▸ **What you will do**:
Lines to restate from the data below: from the one containing "R900, R903). -/" to the one containing "(30_encoding.md R314). -/", both included. Give them again exactly, and only them.

▸ **Data provided**:
-- -- --

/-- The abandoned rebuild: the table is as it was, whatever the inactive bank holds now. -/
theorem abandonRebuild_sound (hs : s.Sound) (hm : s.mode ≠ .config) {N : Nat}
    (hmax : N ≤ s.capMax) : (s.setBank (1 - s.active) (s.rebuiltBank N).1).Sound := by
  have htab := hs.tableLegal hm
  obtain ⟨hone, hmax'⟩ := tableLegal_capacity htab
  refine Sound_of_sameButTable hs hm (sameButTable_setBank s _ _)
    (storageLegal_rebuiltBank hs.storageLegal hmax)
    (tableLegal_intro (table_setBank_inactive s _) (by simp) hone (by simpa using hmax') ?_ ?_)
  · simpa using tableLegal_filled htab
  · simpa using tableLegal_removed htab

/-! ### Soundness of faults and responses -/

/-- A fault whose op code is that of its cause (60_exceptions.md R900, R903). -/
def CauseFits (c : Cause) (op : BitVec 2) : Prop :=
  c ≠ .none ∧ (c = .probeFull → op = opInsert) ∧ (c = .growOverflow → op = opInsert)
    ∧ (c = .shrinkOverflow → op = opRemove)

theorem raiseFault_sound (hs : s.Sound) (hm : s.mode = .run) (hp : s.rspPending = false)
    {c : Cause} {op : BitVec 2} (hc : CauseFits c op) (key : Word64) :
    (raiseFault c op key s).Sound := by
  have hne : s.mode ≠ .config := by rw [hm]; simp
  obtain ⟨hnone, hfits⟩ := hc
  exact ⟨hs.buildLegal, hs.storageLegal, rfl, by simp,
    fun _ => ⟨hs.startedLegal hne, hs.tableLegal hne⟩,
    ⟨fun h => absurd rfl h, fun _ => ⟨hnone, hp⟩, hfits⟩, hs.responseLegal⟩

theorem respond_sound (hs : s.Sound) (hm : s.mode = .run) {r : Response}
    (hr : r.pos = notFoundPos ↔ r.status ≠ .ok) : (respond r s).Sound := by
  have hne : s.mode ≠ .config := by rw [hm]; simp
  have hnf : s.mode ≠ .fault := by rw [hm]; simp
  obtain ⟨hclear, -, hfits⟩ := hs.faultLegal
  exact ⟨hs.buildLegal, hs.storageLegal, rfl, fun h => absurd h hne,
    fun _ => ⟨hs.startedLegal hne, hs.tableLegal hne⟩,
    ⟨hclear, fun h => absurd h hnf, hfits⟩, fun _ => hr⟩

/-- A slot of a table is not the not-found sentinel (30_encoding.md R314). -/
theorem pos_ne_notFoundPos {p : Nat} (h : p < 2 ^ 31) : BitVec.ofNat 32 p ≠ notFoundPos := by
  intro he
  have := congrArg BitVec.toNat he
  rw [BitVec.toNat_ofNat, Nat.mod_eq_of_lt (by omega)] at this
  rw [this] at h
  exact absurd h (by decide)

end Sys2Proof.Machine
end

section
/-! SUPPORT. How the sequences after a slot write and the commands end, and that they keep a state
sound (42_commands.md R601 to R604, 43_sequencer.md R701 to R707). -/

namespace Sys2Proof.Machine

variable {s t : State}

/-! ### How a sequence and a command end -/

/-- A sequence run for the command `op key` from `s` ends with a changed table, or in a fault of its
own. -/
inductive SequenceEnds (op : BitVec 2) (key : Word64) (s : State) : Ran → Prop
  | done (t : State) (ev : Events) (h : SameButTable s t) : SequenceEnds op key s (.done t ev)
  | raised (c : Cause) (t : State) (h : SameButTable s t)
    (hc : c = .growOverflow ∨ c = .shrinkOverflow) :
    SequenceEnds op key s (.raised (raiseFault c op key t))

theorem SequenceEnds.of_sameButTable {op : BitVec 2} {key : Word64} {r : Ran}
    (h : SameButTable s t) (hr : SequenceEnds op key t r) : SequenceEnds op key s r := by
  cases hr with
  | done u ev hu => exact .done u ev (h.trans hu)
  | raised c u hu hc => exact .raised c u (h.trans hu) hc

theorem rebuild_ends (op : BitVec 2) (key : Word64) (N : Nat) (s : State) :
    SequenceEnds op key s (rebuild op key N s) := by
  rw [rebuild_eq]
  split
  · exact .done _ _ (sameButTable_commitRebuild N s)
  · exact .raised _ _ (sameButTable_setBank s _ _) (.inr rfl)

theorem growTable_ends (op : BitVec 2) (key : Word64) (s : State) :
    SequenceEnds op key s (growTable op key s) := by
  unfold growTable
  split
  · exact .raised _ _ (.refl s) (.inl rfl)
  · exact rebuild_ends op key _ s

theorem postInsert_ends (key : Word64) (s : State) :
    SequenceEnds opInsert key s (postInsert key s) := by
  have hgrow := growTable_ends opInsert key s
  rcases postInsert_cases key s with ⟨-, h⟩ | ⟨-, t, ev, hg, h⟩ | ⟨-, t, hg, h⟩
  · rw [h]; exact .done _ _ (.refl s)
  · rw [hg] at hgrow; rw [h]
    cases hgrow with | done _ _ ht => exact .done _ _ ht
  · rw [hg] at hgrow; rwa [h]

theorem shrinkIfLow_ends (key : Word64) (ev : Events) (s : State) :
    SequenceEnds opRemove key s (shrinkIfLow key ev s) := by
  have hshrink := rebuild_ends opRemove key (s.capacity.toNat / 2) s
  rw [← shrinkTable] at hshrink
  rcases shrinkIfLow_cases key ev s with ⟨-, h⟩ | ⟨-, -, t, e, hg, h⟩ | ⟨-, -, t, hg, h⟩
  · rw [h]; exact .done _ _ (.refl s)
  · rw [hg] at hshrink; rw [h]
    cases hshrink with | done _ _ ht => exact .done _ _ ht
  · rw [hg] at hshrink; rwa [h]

-- -- --

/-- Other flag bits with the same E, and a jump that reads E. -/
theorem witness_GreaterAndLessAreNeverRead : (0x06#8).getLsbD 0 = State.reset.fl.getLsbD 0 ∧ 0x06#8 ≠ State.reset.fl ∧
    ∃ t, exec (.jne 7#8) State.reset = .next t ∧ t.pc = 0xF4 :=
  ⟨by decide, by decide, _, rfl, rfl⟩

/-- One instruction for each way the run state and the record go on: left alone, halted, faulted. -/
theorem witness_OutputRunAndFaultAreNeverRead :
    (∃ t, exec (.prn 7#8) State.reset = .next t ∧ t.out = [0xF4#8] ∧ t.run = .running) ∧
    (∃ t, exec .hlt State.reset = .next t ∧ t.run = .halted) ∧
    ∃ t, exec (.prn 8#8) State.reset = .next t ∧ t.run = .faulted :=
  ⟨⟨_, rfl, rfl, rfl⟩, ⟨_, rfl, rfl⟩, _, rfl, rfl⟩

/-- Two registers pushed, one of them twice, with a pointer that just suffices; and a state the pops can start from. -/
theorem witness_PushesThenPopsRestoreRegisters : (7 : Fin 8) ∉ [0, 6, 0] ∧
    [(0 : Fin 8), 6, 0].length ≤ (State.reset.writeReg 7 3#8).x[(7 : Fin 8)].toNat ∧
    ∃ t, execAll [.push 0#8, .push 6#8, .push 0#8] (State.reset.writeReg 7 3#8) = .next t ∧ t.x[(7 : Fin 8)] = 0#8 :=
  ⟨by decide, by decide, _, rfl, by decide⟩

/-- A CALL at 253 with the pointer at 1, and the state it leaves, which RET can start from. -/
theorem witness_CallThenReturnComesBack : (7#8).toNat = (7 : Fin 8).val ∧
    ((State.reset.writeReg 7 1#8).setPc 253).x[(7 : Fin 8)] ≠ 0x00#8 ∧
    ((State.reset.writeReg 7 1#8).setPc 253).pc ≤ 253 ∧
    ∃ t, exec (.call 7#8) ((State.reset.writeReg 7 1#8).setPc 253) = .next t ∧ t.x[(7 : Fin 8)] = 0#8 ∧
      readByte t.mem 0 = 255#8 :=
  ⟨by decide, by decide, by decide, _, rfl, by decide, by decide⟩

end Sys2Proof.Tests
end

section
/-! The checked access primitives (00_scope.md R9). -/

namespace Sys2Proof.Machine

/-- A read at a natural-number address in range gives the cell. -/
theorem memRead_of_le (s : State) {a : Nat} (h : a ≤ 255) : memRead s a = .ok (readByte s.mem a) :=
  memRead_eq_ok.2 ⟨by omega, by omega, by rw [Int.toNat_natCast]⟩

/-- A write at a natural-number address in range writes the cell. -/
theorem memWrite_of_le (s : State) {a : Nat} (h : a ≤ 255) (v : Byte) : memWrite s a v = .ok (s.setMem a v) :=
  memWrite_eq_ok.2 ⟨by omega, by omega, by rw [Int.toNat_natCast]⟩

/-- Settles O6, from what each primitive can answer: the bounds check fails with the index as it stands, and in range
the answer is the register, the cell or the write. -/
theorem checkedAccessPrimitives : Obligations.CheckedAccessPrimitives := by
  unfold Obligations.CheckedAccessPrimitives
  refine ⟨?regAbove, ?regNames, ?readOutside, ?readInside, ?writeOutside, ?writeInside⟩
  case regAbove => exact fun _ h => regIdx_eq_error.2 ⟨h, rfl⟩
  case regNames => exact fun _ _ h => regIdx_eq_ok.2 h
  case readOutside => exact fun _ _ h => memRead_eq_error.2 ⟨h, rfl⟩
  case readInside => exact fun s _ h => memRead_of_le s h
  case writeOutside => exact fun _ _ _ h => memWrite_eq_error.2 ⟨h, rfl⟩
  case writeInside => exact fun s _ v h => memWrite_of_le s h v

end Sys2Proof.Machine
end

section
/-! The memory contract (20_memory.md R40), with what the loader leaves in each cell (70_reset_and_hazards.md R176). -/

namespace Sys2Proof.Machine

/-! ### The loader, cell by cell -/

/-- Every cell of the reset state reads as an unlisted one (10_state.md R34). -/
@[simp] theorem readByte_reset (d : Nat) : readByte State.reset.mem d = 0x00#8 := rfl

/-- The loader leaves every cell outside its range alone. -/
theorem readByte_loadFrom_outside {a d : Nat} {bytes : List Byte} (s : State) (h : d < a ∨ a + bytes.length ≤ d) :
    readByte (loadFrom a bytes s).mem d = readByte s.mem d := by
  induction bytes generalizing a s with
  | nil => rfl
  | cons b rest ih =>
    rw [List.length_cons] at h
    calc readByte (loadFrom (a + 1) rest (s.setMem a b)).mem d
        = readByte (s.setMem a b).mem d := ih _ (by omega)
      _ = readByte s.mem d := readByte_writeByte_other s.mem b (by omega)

-- -- --

▸ **Output of the exercise**:
/-- A fault whose op code is that of its cause (60_exceptions.md R900, R903). -/
def CauseFits (c : Cause) (op : BitVec 2) : Prop :=
  c ≠ .none ∧ (c = .probeFull → op = opInsert) ∧ (c = .growOverflow → op = opInsert)
    ∧ (c = .shrinkOverflow → op = opRemove)

theorem raiseFault_sound (hs : s.Sound) (hm : s.mode = .run) (hp : s.rspPending = false)
    {c : Cause} {op : BitVec 2} (hc : CauseFits c op) (key : Word64) :
    (raiseFault c op key s).Sound := by
  have hne : s.mode ≠ .config := by rw [hm]; simp
  obtain ⟨hnone, hfits⟩ := hc
  exact ⟨hs.buildLegal, hs.storageLegal, rfl, by simp,
    fun _ => ⟨hs.startedLegal hne, hs.tableLegal hne⟩,
    ⟨fun h => absurd rfl h, fun _ => ⟨hnone, hp⟩, hfits⟩, hs.responseLegal⟩

theorem respond_sound (hs : s.Sound) (hm : s.mode = .run) {r : Response}
    (hr : r.pos = notFoundPos ↔ r.status ≠ .ok) : (respond r s).Sound := by
  have hne : s.mode ≠ .config := by rw [hm]; simp
  have hnf : s.mode ≠ .fault := by rw [hm]; simp
  obtain ⟨hclear, -, hfits⟩ := hs.faultLegal
  exact ⟨hs.buildLegal, hs.storageLegal, rfl, fun h => absurd h hne,
    fun _ => ⟨hs.startedLegal hne, hs.tableLegal hne⟩,
    ⟨hclear, fun h => absurd h hnf, hfits⟩, fun _ => hr⟩

/-- A slot of a table is not the not-found sentinel (30_encoding.md R314). -/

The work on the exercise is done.